В доме разгульную гармонь деда сменили квакающие переливы саксофона. А вот и сам он показался на крыльце, по-солдатски подтянутый и – Ольга Сергеевна не могла этого не признать – командирски властный. Не смогла накричать на него, как хотела ещё совсем недавно; принялась выяснять, кто придумал дурацкую шутку со свадьбой.
– Так ведь любовь, Олюшка, – повинился он, склонив голову. – А где любовь, там и напасть.
– Какая любовь?! Какая напасть?! Где она?..
– Пляшут, наверное.
– Там их нет.
На соседнем дворе всхрапнула лошадь, послышался смачный шлепок вожжей по крупу и стук быстро покатившихся колес тарантаса. Ольга Сергеевна повернулась на звуки, а Гаврила Матвеевич уставился на окна дома, словно разглядел в мельтешащих фигурах тех, кого они ищут.
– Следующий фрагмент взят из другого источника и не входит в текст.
-- ==== Sys2Proof/Decode.lean ====
section
/-!
DEFINITION. The two encoded interfaces of SHTP-CORE (spec 30_encoding): host commands (R72 to R76) and wire frames (R55 to
R70), each decoded on any bytes and rejected by name, then the encoder written from the same tables.
-/

namespace Sys2Proof

/-- Why bytes are no instruction. -/
inductive Reject where
  /-- The host's bytes are not one command word and the operand bytes its opcode takes (30_encoding R74). -/
  | transfer
  /-- A command word that acceptance refuses (44_host_ops R127). -/
  | badCommand
  /-- Fewer bytes than a frame header (40_codec R92). -/
  | shortFrame
  /-- The declared length is not the received length (40_codec R91). -/
  | lengthMismatch
  /-- More bytes than the buffer holds (20_memory R37). -/
  | tooLong
  /-- The tag-length-value stream of an advertisement does not end at the body's end (41_dispatch R101). -/
  | malformedAdvertisement
  /-- The header of a frame to be sent is not one that `build` writes (30_encoding R57). -/
  | notBuilt
deriving DecidableEq, Repr

/-! ### Bytes and fields -/

/-- `le32` (00_scope R11). -/
def le32 (v : Word) : List Byte :=
  [v.extractLsb' 0 8, v.extractLsb' 8 8, v.extractLsb' 16 8, v.extractLsb' 24 8]

/-- The `u32` whose `le32` is the four bytes (00_scope R11). -/
def ofLe32 (b0 b1 b2 b3 : Byte) : Word := b3 ++ b2 ++ b1 ++ b0

/-- `le16` (00_scope R11). -/
def le16 (v : Half) : List Byte := [v.extractLsb' 0 8, v.extractLsb' 8 8]

/-- The `u16` whose `le16` is the two bytes (00_scope R11). -/
def ofLe16 (b0 b1 : Byte) : Half := b1 ++ b0

/-- The five timestamp bytes of a SensorReports body (30_encoding R60), first byte first. -/
def timestampBytes (t : BitVec 40) : List Byte :=
  [t.extractLsb' 0 8, t.extractLsb' 8 8, t.extractLsb' 16 8, t.extractLsb' 24 8, t.extractLsb' 32 8]

/-- The timestamp whose bytes are the five given. -/
def timestampOf (b0 b1 b2 b3 b4 : Byte) : BitVec 40 := b4 ++ b3 ++ b2 ++ b1 ++ b0

/-- The channel byte of a frame (30_encoding R58). -/
def Channel.toByte : Channel → Byte
  | .command => 0#8
  | .executable => 1#8
  | .hubControl => 2#8
  | .sensorReports => 3#8
  | .wake => 4#8
  | .gyroRotationVector => 5#8

/-- The channel a byte names, where it names one of the six (30_encoding R58). -/
def Channel.ofByte (b : Byte) : Option Channel :=
  match b.toNat with
  | 0 => some .command
  | 1 => some .executable
  | 2 => some .hubControl
  | 3 => some .sensorReports
  | 4 => some .wake
  | 5 => some .gyroRotationVector
  | _ => none

/-! ### Bodies and frames the core builds -/

/-- The soft-reset command's body (30_encoding R64). -/
def softResetBody : List Byte := [Config.softResetByte]

/-- The product-ID request's body (30_encoding R65). -/
def productIdRequestBody : List Byte := [Config.productIdRequestByte, 0#8]

/-- `set_feature_body(id, us)` (43_enable R124, 30_encoding R67). -/
def setFeatureBody (id : Byte) (us : Word) : List Byte :=
  [Config.setFeatureByte, id, Config.setFeatureFlags, 0#8, 0#8] ++ le32 us ++ List.replicate 4 0#8
    ++ List.replicate 4 0#8

/-- The header of a built frame of total length `len` (30_encoding R57): `[L[7:0], L[15:8], channel, s]`. -/
def builtHeader (len : Nat) (chan : Channel) (seq : Byte) : List Byte :=
  [BitVec.ofNat 8 len, BitVec.ofNat 8 (len / 256), chan.toByte, seq]

/-- The frame `build` writes for a body (30_encoding R57, 40_codec R85). -/
def builtFrame (chan : Channel) (seq : Byte) (body : List Byte) : List Byte :=
  builtHeader (Config.hdr + body.length) chan seq ++ body

/-! ### Host commands -/

/-- How many operand bytes follow the command word (30_encoding R74), for every opcode, a refused word's too
(44_host_ops R127). -/
def operandCount (op : Byte) (a16 : Half) : Nat :=
  match op.toNat with
  | 4 => 4
  | 5 => 4
  | 6 => a16.toNat
  | _ => 0

/-- The `interval_ms` operand (30_encoding R74). -/
def intervalOf : List Byte → Word
  | [b0, b1, b2, b3] => ofLe32 b0 b1 b2 b3
  | _ => 0#32

/-- The acceptance checks (44_host_ops R127) on the fields of a command word and its operand bytes. -/
def acceptFields (op a8 : Byte) (a16 : Half) (operands : List Byte) : Except Reject Instr :=
  let plain (i : Instr) : Except Reject Instr := if a8 = 0#8 ∧ a16 = 0#16 then .ok i else .error .badCommand
  match op.toNat with
  | 1 => plain .init
  | 2 => plain .softReset
  | 3 => plain .verifyProductId
  | 4 => if a16 = 0#16 then .ok (.enableReport a8 (intervalOf operands)) else .error .badCommand
  | 5 => plain (.enableRotationVector (intervalOf operands))
  | 6 =>
    match Channel.ofByte a8 with
    | some c => .ok (.sendFrame c operands)
    | none => .error .badCommand
  | 7 => plain .receivePacket
  | 8 => plain .handleOne
  | 9 => plain .eatOne
  | 10 => plain .eatAll
  | 11 => if a8 = 0#8 ∧ a16.toNat < Config.rxCap then .ok (.readRx (a16.setWidth 10)) else .error .badCommand
  | 12 =>
    match Channel.ofByte a8 with
    | some c => if a16 = 0#16 then .ok (.readSeq c) else .error .badCommand
    | none => .error .badCommand
  | 13 => plain .readStatus
  | _ => .error .badCommand

/-- The host presents a command word and exactly the operand bytes its opcode takes (30_encoding R74). -/
def isTransfer : List Byte → Bool
  | op :: _ :: lo :: hi :: operands => operands.length == operandCount op (ofLe16 lo hi)
  | _ => false

/-- One host command (30_encoding R72, R74): the command word, little-endian, then exactly its operand bytes. -/
def decodeCommand : List Byte → Except Reject Instr
  | op :: a8 :: lo :: hi :: operands =>
    let a16 := ofLe16 lo hi
    if operands.length = operandCount op a16 then acceptFields op a8 a16 operands else .error .transfer
  | _ => .error .transfer

/-- The word, little-endian, and the operand bytes of a host command (30_encoding R72). -/
def commandBytes (op a8 : Byte) (a16 : Half) (operands : List Byte) : List Byte :=
  op :: a8 :: le16 a16 ++ operands

/-! ### Received frames -/

/-- The header of a received frame (30_encoding R55, R56): byte 1 bits 5:0 over byte 0 are the declared length, byte 1
bits 7:6 are reserved. -/
def headerOf (b0 b1 s : Byte) : RxHeader :=
  { declared := b1.extractLsb' 0 6 ++ b0, reserved := b1.extractLsb' 6 2, sequence := s }

/-- The row that a received frame falls under, by its channel byte and then its report id (30_encoding R59, R62). -/
def receivedRow (h : RxHeader) (chan : Byte) (body : List Byte) : Instr :=
  match chan.toNat with
  | 0 =>
    match body with
    | [] => .noReportId h 0#2 []
    | id :: rest => if id = Config.advertisementId then .advertisement h rest else .commandOther h id rest
  | 1 =>
    match body with
    | [] => .noReportId h 1#2 []
    | id :: rest => if id = Config.resetCompleteId then .resetComplete h rest else .executableOther h id rest
  | 2 =>
    match body with
    | [] => .noReportId h 2#2 []
    | id :: rest =>
      if id = Config.commandResponseId then .commandResponse h rest
      else if id = Config.productIdResponseId then .productIdResponse h rest
      else .hubControlOther h id rest
  | 3 =>
    match body with
    | t0 :: t1 :: t2 :: t3 :: t4 :: id :: rest =>
      if id = Config.rotationVectorId then .sensorRotationVector h (timestampOf t0 t1 t2 t3 t4) rest
      else .sensorOther h (timestampOf t0 t1 t2 t3 t4) id rest
    | short => .noReportId h 3#2 short
  | _ => .ignoredChannel h chan body

/-- One received frame (30_encoding R55), under a value of `LENGTH_CHECK`: its row, or why it is none. -/
def decodeReceived (check : Bool) : List Byte → Except Reject Instr
  | b0 :: b1 :: chan :: s :: body =>
    let h := headerOf b0 b1 s
    let i := receivedRow h chan body
    if i.wf check then .ok i
    else if Config.rxCap < Config.hdr + body.length then .error .tooLong
    else if check ∧ h.declared.toNat ≠ Config.hdr + body.length then .error .lengthMismatch
    else .error .malformedAdvertisement
  | _ => .error .shortFrame

/-- A received frame: the header, the channel byte and the body (30_encoding R55). -/
def receivedFrame (h : RxHeader) (chan : Byte) (body : List Byte) : List Byte :=
  h.declared.extractLsb' 0 8 :: (h.reserved ++ h.declared.extractLsb' 8 6 : BitVec 8) :: chan :: h.sequence :: body

/-! ### Sent frames -/

/-- The row that a frame of the core falls under (30_encoding R64, R65, R67, 40_codec R85; log 20). -/
def sentRow (chan : Channel) (seq : Byte) (body : List Byte) : Instr :=
  if hasSentRow chan body then
    match body with
    | [_] => .softResetFrame seq
    | [_, _] => .productIdRequest seq
    | _ :: id :: _ :: _ :: _ :: b0 :: b1 :: b2 :: b3 :: _ => .setFeature seq id (ofLe32 b0 b1 b2 b3)
    | other => .genericFrame chan seq other
  else .genericFrame chan seq body

/-- One frame the core sends (30_encoding R57): its row, or why `build` writes no such frame. -/
def decodeSent : List Byte → Except Reject Instr
  | b0 :: b1 :: c :: seq :: body =>
    match Channel.ofByte c with
    | some chan =>
      if Config.txCap < Config.hdr + body.length then .error .tooLong
      else if builtHeader (Config.hdr + body.length) chan seq = [b0, b1, c, seq] then .ok (sentRow chan seq body)
      else .error .notBuilt
    | none => .error .notBuilt
  | _ => .error .shortFrame

/-! ### The encoder -/

/-- The bytes of an instruction: a host command as the host presents it (30_encoding R72 to R74), a frame as it stands on
the wire (30_encoding R55). -/
def encode : Instr → List Byte
  | .init => commandBytes 0x01#8 0#8 0#16 []
  | .softReset => commandBytes 0x02#8 0#8 0#16 []
  | .verifyProductId => commandBytes 0x03#8 0#8 0#16 []
  | .enableReport id ms => commandBytes 0x04#8 id 0#16 (le32 ms)
  | .enableRotationVector ms => commandBytes 0x05#8 0#8 0#16 (le32 ms)
  | .sendFrame chan body => commandBytes 0x06#8 chan.toByte (BitVec.ofNat 16 body.length) body
  | .receivePacket => commandBytes 0x07#8 0#8 0#16 []
  | .handleOne => commandBytes 0x08#8 0#8 0#16 []
  | .eatOne => commandBytes 0x09#8 0#8 0#16 []
  | .eatAll => commandBytes 0x0A#8 0#8 0#16 []
  | .readRx off => commandBytes 0x0B#8 0#8 (off.setWidth 16) []
  | .readSeq chan => commandBytes 0x0C#8 chan.toByte 0#16 []
  | .readStatus => commandBytes 0x0D#8 0#8 0#16 []
  | .softResetFrame seq => builtFrame .executable seq softResetBody
  | .productIdRequest seq => builtFrame .hubControl seq productIdRequestBody
  | .setFeature seq id us => builtFrame .hubControl seq (setFeatureBody id us)
  | .genericFrame chan seq body => builtFrame chan seq body
  | .sensorRotationVector h t rest => receivedFrame h 3#8 (timestampBytes t ++ Config.rotationVectorId :: rest)
  | .sensorOther h t id rest => receivedFrame h 3#8 (timestampBytes t ++ id :: rest)
  | .advertisement h tlv => receivedFrame h 0#8 (Config.advertisementId :: tlv)
  | .commandOther h id rest => receivedFrame h 0#8 (id :: rest)
  | .resetComplete h rest => receivedFrame h 1#8 (Config.resetCompleteId :: rest)
  | .executableOther h id rest => receivedFrame h 1#8 (id :: rest)
  | .commandResponse h rest => receivedFrame h 2#8 (Config.commandResponseId :: rest)
  | .productIdResponse h rest => receivedFrame h 2#8 (Config.productIdResponseId :: rest)
  | .hubControlOther h id rest => receivedFrame h 2#8 (id :: rest)
  | .ignoredChannel h chan rest => receivedFrame h chan rest
  | .noReportId h chan rest => receivedFrame h (chan.setWidth 8) rest

/-! ### A word of the opcode table -/

/-- The lowest `n` bytes of a word, the least significant first. -/
def lowBytes (n w : Nat) : List Byte := (List.range n).map fun k => BitVec.ofNat 8 (w >>> (8 * k))

/-- The bytes a host presents for a command word alone: the word, and operand bytes of zeros (30_encoding R74). -/
def wordTransfer (w : Nat) : List Byte :=
  lowBytes 4 w ++ List.replicate (operandCount (BitVec.ofNat 8 w) (BitVec.ofNat 16 (w >>> 16))) 0#8

/-- Which interface a word of the table belongs to (log 13): up to 32 bits a host command; beyond, a wire frame of
that many bits, read as one the core sends if it has a row of its own there, else as one the core receives. -/
def tableFrame (nbits w : Nat) : Option Instr :=
  let bytes := lowBytes (nbits / 8) w
  match decodeSent bytes, decodeReceived Config.lengthCheck bytes with
  | .ok (.softResetFrame seq), _ => some (.softResetFrame seq)
  | .ok (.productIdRequest seq), _ => some (.productIdRequest seq)
  | .ok (.setFeature seq id us), _ => some (.setFeature seq id us)
  | _, .ok i => some i
  | .ok i, _ => some i
  | _, _ => none

/-- The instruction the decoder reads from an instruction whose bits are `w`, numbered as the opcode table numbers
them; operand bytes that the table gives no bits are zeros (log 13). -/
def decodeTableWord (nbits w : Nat) : Option Instr :=
  if nbits ≤ 32 then
    match decodeCommand (wordTransfer w) with
    | .ok i => some i
    | .error _ => none
  else tableFrame nbits w

end Sys2Proof
end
– Да вон, вроде… Хорошо глядела? Может, в комнате прощаются. Им теперь печаль до утра делить.
На свет вышла заплаканная Галина Петровна, хотела стороной пройти на крыльцо, но Ольга Сергеевна перехватила её.
– Где они? Куда ушли?
– Беда-то какая!
– Какая беда?
– В брата стрелял, – затряслась в плаче Галина Петровна и, прикладывая платок к глазам, ушла в дом.
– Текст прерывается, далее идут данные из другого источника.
/-- A step with a next state is one of the moves. -/
theorem step_move {s t : State} (h : step s = .next t) : Move s t := by
  rcases hp : s.pending with _ | ev
  · rw [step_agent hp] at h
    rcases hh : s.ctl.heldOn with _ | _ | _ | _ | n <;> rw [hh] at h <;> dsimp only at h
    · exact hostStep_move hp (Phase.heldOn_host hh) h
    · simp only [transportStep, hh] at h
      cases h
      exact handStatus_move (takeSetup_state s) hp (.inl hh)
    · simp only [transportStep, hh] at h
      cases h
      exact handStatus_move (takeSend_state s) hp (.inr hh)
    · simp only [transportStep, hh] at h
      exact handReceive_move (takeReceive_state s) hp hh h
    · cases h
      exact .delayed n hp hh
  · cases ev with
    | presented bytes =>
      rw [step_presented hp] at h
      cases hd : decodeCommand bytes with
      | ok i =>
        rw [hd] at h
        obtain ⟨hc, _, _, _, _, _, hk⟩ := exec_command (decodeCommand_isCommand hd) h
        exact .command bytes hp hc hk
      | error r =>
        rw [hd] at h
        have hr : refuseCommand s = .next t := by cases r <;> first | exact h | cases h
        unfold refuseCommand at hr
        split at hr
        · cases hr
          exact .refused bytes hp ‹_›
        · cases hr
    | answeredOk =>
      rcases hh : s.ctl.heldOn with _ | _ | _ | _ | n
      · simp [step_core hp, fetch, hp, fetchAnswered, hh] at h
      · rw [step_setup_ok hp hh] at h
        cases h
        exact .setup hp hh
      · rw [step_send_ok hp hh] at h
        cases h
        exact .sent hp hh
      · simp [step_core hp, fetch, hp, fetchAnswered, hh] at h
      · simp [step_core hp, fetch, hp, fetchAnswered, hh] at h
    | received r =>
      rw [step_deliver hp] at h
      obtain ⟨hc, -, -, hfit, rfl⟩ := deliver_next h
      rw [State.rxBytes_length] at hfit ⊢
      exact .received r hp hc hfit
    | answeredErr e =>
      rcases hh : s.ctl.heldOn with _ | _ | _ | _ | n
      · simp [step_core hp, fetch, hp, fetchAnswered, hh] at h
      · rw [step_setup_err hp hh] at h
        cases h
        exact .failed e hp (.inl hh)
      · rw [step_send_err hp hh] at h
        cases h
        exact .failed e hp (.inr hh)
      · rw [step_receive_err hp hh] at h
        cases h
        exact .receiveFailed e hp hh
      · simp [step_core hp, fetch, hp, fetchAnswered, hh] at h
    | waited =>
      rcases hh : s.ctl.heldOn with _ | _ | _ | _ | n
      case wait =>
        rw [step_waited hp hh] at h
        cases h
        exact .waited n hp hh
      all_goals simp [step_core hp, fetch, hp, hh] at h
Ольга Сергеевна подумала, что и ей надо бежать домой, посмотреть, не сидят ли они в саду под яблоней, но Гаврила Матвеевич опять перехватил её порыв:
– На речке, наверное. Там они все гуляют.
И Ольга Сергеевна побежала в противоположную от дома сторону, через огороды на берег Сакмары, где с утра до вечера купается детвора, а с вечера гуляют парочки. Прыгала через кусты картошки, путалась ногами в плетях огурцов, пока не привыкли глаза к темноте, а потом побежала по дорожке к серебряной лесенке, брошенной на воду луной под раскидистой ветлой. Пусто. Тихо.
В оконце одной из бань, стоящих в близи, сверкнул огонёк. И Ольге Сергеевне вспомнились разговоры, как кто-то с кем-то в баньке… Она представила свою Ирину на полке и, с захолонувшимся сердцем бросилась к двери бани, рванула её, влетела в духмяную темноту, слабо прорезанную лунным лучиком из оконца – пусто… И с радостью от того, что не оправдалось страшное, обессилено уронила руки.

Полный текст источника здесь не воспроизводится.